Iran on borrowed time
But by 2008 there was another factor driving the Iranians to more hardline policies: the Islamic Republic was running out of oil—and therefore out of time. Iran’s oil fields had been developed earlier and more vigorously than those of any Gulf nation. They were energetically pumping oil for the Anglo-Iranian Oil Company and Britain’s Royal Navy for twenty years before Ibn Saud even signed his epochal agreement with Standard Oil of California to authorize the prospecting that led to the discovery of Saudi Arabia’s great Dhahran oil fields. By the early years of the twenty-first century, the Iranians were already importing natural gas to pump pressure into their depleted fields. Far from threatening to become a swing producer, it was clear that after a few more years of peak production, Iran would be lucky to be a dangling producer, holding onto its market share in OPEC by the skin of its teeth.
If Iran’s oil reserves had been discovered and developed in the 1930s, like Saudi Arabia’s, then today the Islamic Republic would still be sitting pretty, enjoying enormous financial and mineral resources for decades to come, but Winston Churchill’s energy and vision in getting the oil pumping by World War I meant that by 2008 the ayatollahs were living on borrowed time.
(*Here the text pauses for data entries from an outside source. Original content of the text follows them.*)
-- ==== Sys2Proof/Tests/Slice0.lean ====
section
/-! SUPPORT. The model's own tests: the smoke tests of WellFormed, a word for every constructor, one step of each
instruction against 95_test_vectors.md, the scheduler's vectors, and a witness for the hypotheses of each obligation that
has any. -/
namespace Sys2Proof.Tests
open Sys2Proof Sys2Proof.Machine

/-! WellFormed refuses an ill-formed row, one for each of its checks. -/

/-- R101: an absolute-mode row of two bytes. -/
theorem test_wellFormed_refuses_length :
    OpRow.wellFormed ⟨.lda, 0xAD#8, .abs, 2, 4, false, .read⟩ = false ∧
    OpRow.lengthOk ⟨.lda, 0xAD#8, .abs, 2, 4, false, .read⟩ = false := by
  decide

/-- R112, R131: a store to an immediate. -/
theorem test_wellFormed_refuses_mode :
    OpRow.wellFormed ⟨.sta, 0x89#8, .imm, 2, 2, false, .store⟩ = false ∧
    OpRow.modeOk ⟨.sta, 0x89#8, .imm, 2, 2, false, .store⟩ = false := by
  decide

/-- R113: a store flagged page-penalty-sensitive. -/
theorem test_wellFormed_refuses_penalty :
    OpRow.wellFormed ⟨.sta, 0x9D#8, .abx, 3, 5, true, .store⟩ = false ∧
    OpRow.penaltyOk ⟨.sta, 0x9D#8, .abx, 3, 5, true, .store⟩ = false := by
  decide

/-- R112: a read-modify-write in ABX at 6 cycles. -/
theorem test_wellFormed_refuses_cycles :
    OpRow.wellFormed ⟨.inc, 0xFE#8, .abx, 3, 6, false, .rmw⟩ = false ∧
    OpRow.cyclesOk ⟨.inc, 0xFE#8, .abx, 3, 6, false, .rmw⟩ = false := by
  decide

/-! Decoding: every constructor by a word written out from the opcode table and the formats. -/

/-- 30_encoding.md R101, R103, R110, rows LDA, LDX, LDY: opcode byte first, then the operand, low byte first. -/
theorem test_decodeLoads :
    decodeTableWord 16 0xC7A9 = some (.ldaImm 0xC7#8) ∧
    decodeTableWord 16 0xC7A5 = some (.ldaZp 0xC7#8) ∧
    decodeTableWord 16 0xC7B5 = some (.ldaZpx 0xC7#8) ∧
    decodeTableWord 24 0x9234AD = some (.ldaAbs 0x9234#16) ∧
    decodeTableWord 24 0x9234BD = some (.ldaAbx 0x9234#16) ∧
    decodeTableWord 24 0x9234B9 = some (.ldaAby 0x9234#16) ∧
    decodeTableWord 16 0xC7A1 = some (.ldaIzx 0xC7#8) ∧
    decodeTableWord 16 0xC7B1 = some (.ldaIzy 0xC7#8) ∧
    decodeTableWord 16 0xC7A2 = some (.ldxImm 0xC7#8) ∧
    decodeTableWord 16 0xC7A6 = some (.ldxZp 0xC7#8) ∧
    decodeTableWord 16 0xC7B6 = some (.ldxZpy 0xC7#8) ∧
    decodeTableWord 24 0x9234AE = some (.ldxAbs 0x9234#16) ∧
    decodeTableWord 24 0x9234BE = some (.ldxAby 0x9234#16) ∧
    decodeTableWord 16 0xC7A0 = some (.ldyImm 0xC7#8) ∧
    decodeTableWord 16 0xC7A4 = some (.ldyZp 0xC7#8) ∧
    decodeTableWord 16 0xC7B4 = some (.ldyZpx 0xC7#8) ∧
    decodeTableWord 24 0x9234AC = some (.ldyAbs 0x9234#16) ∧
    decodeTableWord 24 0x9234BC = some (.ldyAbx 0x9234#16) := by
  decide

/-- 30_encoding.md R101, R103, R110, rows STA, STX, STY: opcode byte first, then the operand, low byte first. -/
theorem test_decodeStores :
    decodeTableWord 16 0xC785 = some (.staZp 0xC7#8) ∧
    decodeTableWord 16 0xC795 = some (.staZpx 0xC7#8) ∧
    decodeTableWord 24 0x92348D = some (.staAbs 0x9234#16) ∧
    decodeTableWord 24 0x92349D = some (.staAbx 0x9234#16) ∧
    decodeTableWord 24 0x923499 = some (.staAby 0x9234#16) ∧
    decodeTableWord 16 0xC781 = some (.staIzx 0xC7#8) ∧
    decodeTableWord 16 0xC791 = some (.staIzy 0xC7#8) ∧
    decodeTableWord 16 0xC786 = some (.stxZp 0xC7#8) ∧
    decodeTableWord 16 0xC796 = some (.stxZpy 0xC7#8) ∧
    decodeTableWord 24 0x92348E = some (.stxAbs 0x9234#16) ∧
    decodeTableWord 16 0xC784 = some (.styZp 0xC7#8) ∧
    decodeTableWord 16 0xC794 = some (.styZpx 0xC7#8) ∧
    decodeTableWord 24 0x92348C = some (.styAbs 0x9234#16) := by
  decide

/-- 30_encoding.md R101, R103, R110, rows TAX, TAY, TXA, TYA, TSX, TXS: opcode byte first, then the operand, low byte first. -/
theorem test_decodeTransfers :
    decodeTableWord 8 0xAA = some .tax ∧
    decodeTableWord 8 0xA8 = some .tay ∧
    decodeTableWord 8 0x8A = some .txa ∧
    decodeTableWord 8 0x98 = some .tya ∧
    decodeTableWord 8 0xBA = some .tsx ∧
    decodeTableWord 8 0x9A = some .txs := by
  decide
That meant they had to push for maximum global prices in the OPEC cartel to get the maximum profits they could from their remaining oil. And it meant they had a far more pressing motive to try to seize the still enormous oil reserves of Iraq and Saudi Arabia for themselves by exporting the Iranian Revolution to them if they got the chance. Nearly a century after he made the deal, Churchill’s epochal Anglo-Iranian oil venture was still driving destiny in the Middle East.